Именно к этому ряду писателей-священнослужителей относится и протоиерей храма Николая Чудотворца из п. Рудничного Кировской области — о. Леонид Сафронов, принятый за своё поэтическое творчество в члены Союза писателей России.
Считается уже почти традицией, что стихи рифмующих батюшек представляют собой главным образом поэтические переложения фрагментов из Нового и Ветхого Заветов и житий святых угодников, рифмованные варианты канонических молитв и акафистов да адресованные читателю нравственные поучения, не отличающиеся ни особым версификаторским блеском, ни изощрённой образностью, ни, что особенно важно, живыми человеческими страстями с их плотскостью и чувственностью.

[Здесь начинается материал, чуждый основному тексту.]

-- ==== Sys2Proof/Syntax.lean ====
section
/-! DEFINITION. The 34 instructions of 30_encoding.md R85, one constructor per row of spec/opcode_table.json, with
the operand fields of R82. The `y` field of `shr` and `shl` is kept although the operation ignores it (R88). -/

namespace Sys2Proof

/-- One instruction with its operand fields (30_encoding.md R85, R87). -/
inductive Instr where
  /-- 00E0 `CLS` (R161) -/
  | cls
  /-- 00EE `RET` (R143) -/
  | ret
  /-- 1nnn `JP nnn` (R141) -/
  | jp (nnn : Addr)
  /-- 2nnn `CALL nnn` (R142) -/
  | call (nnn : Addr)
  /-- 3xkk `SE Vx, kk` (R145) -/
  | seImm (x : RegIx) (kk : Byte)
  /-- 4xkk `SNE Vx, kk` (R146) -/
  | sneImm (x : RegIx) (kk : Byte)
  /-- 5xy0 `SE Vx, Vy` (R147) -/
  | seReg (x y : RegIx)
  /-- 6xkk `LD Vx, kk` (R111) -/
  | ldImm (x : RegIx) (kk : Byte)
  /-- 7xkk `ADD Vx, kk` (R112) -/
  | addImm (x : RegIx) (kk : Byte)
  /-- 8xy0 `LD Vx, Vy` (R113) -/
  | ldReg (x y : RegIx)
  /-- 8xy1 `OR Vx, Vy` (R114) -/
  | orReg (x y : RegIx)
  /-- 8xy2 `AND Vx, Vy` (R115) -/
  | andReg (x y : RegIx)
  /-- 8xy3 `XOR Vx, Vy` (R116) -/
  | xorReg (x y : RegIx)
  /-- 8xy4 `ADD Vx, Vy` (R117) -/
  | addReg (x y : RegIx)
  /-- 8xy5 `SUB Vx, Vy` (R118) -/
  | subReg (x y : RegIx)
  /-- 8xy6 `SHR Vx` (R119) -/
  | shr (x y : RegIx)
  /-- 8xy7 `SUBN Vx, Vy` (R120) -/
  | subnReg (x y : RegIx)
  /-- 8xyE `SHL Vx` (R121) -/
  | shl (x y : RegIx)
  /-- 9xy0 `SNE Vx, Vy` (R148) -/
  | sneReg (x y : RegIx)
  /-- Annn `LD I, nnn` (R122) -/
  | ldI (nnn : Addr)
  /-- Bnnn `JP V0, nnn` (R144) -/
  | jpV0 (nnn : Addr)
  /-- Cxkk `RND Vx, kk` (R193) -/
  | rnd (x : RegIx) (kk : Byte)
  /-- Dxyn `DRW Vx, Vy, n` (R162) -/
  | drw (x y : RegIx) (n : Nibble)
  /-- Ex9E `SKP Vx` (R181) -/
  | skp (x : RegIx)
  /-- ExA1 `SKNP Vx` (R182) -/
  | sknp (x : RegIx)
  /-- Fx07 `LD Vx, DT` (R171) -/
  | ldVxDt (x : RegIx)
  /-- Fx0A `LD Vx, K` (R183) -/
  | ldVxK (x : RegIx)
  /-- Fx15 `LD DT, Vx` (R172) -/
  | ldDtVx (x : RegIx)
  /-- Fx18 `LD ST, Vx` (R173) -/
  | ldStVx (x : RegIx)
  /-- Fx1E `ADD I, Vx` (R191) -/
  | addI (x : RegIx)
  /-- Fx29 `LD F, Vx` (R192) -/
  | ldF (x : RegIx)
  /-- Fx33 `LD B, Vx` (R194) -/
  | ldB (x : RegIx)
  /-- Fx55 `LD [I], Vx` (R123) -/
  | storeRegs (x : RegIx)
  /-- Fx65 `LD Vx, [I]` (R124) -/
  | loadRegs (x : RegIx)
  deriving DecidableEq, Repr

end Sys2Proof
end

Стихи о. Леонида Сафронова — полная противоположность всему только что сказанному; их, точно кадку с выгулявшей бражкой, аж распирает живыми соками здорового человеческого бытия, наполненного всеми доступными человеку радостями. Я давно не читал таких сочных, переполненных жизненной энергией стихов, как в книге отца Леонида «Затаилась Русь святая», вышедшей в 2003 году в Вятском книжном издательстве. Ну кто это выдумал, что русские священники, будучи исключительно суровыми и хмурыми от нескончаемых постов, должны, мол, с непримиримой строгостью требовать ото всех постоянного плотского воздержания и укрощения всех человеческих порывов?.. Глупости. Наши православные батюшки — такие же живые и страстные люди, как и все остальные, а если судить о них по количеству детей в семьях священнослужителей, так и ещё и поживее, чем многие из мирян. Да отец Леонид и сам этого не скрывает, без всякого ханжеского смущения вынося на обозрение читателя такие вот строки: «Золотая облепиха / Бабьим летом расцвела. / Так под старость лет попиха / Вдруг с небес попа свела. // Ходит спелым урожаем / С головы до самых пят, / Шепчет: «Батя, нарожаем / Кучу новеньких попят...»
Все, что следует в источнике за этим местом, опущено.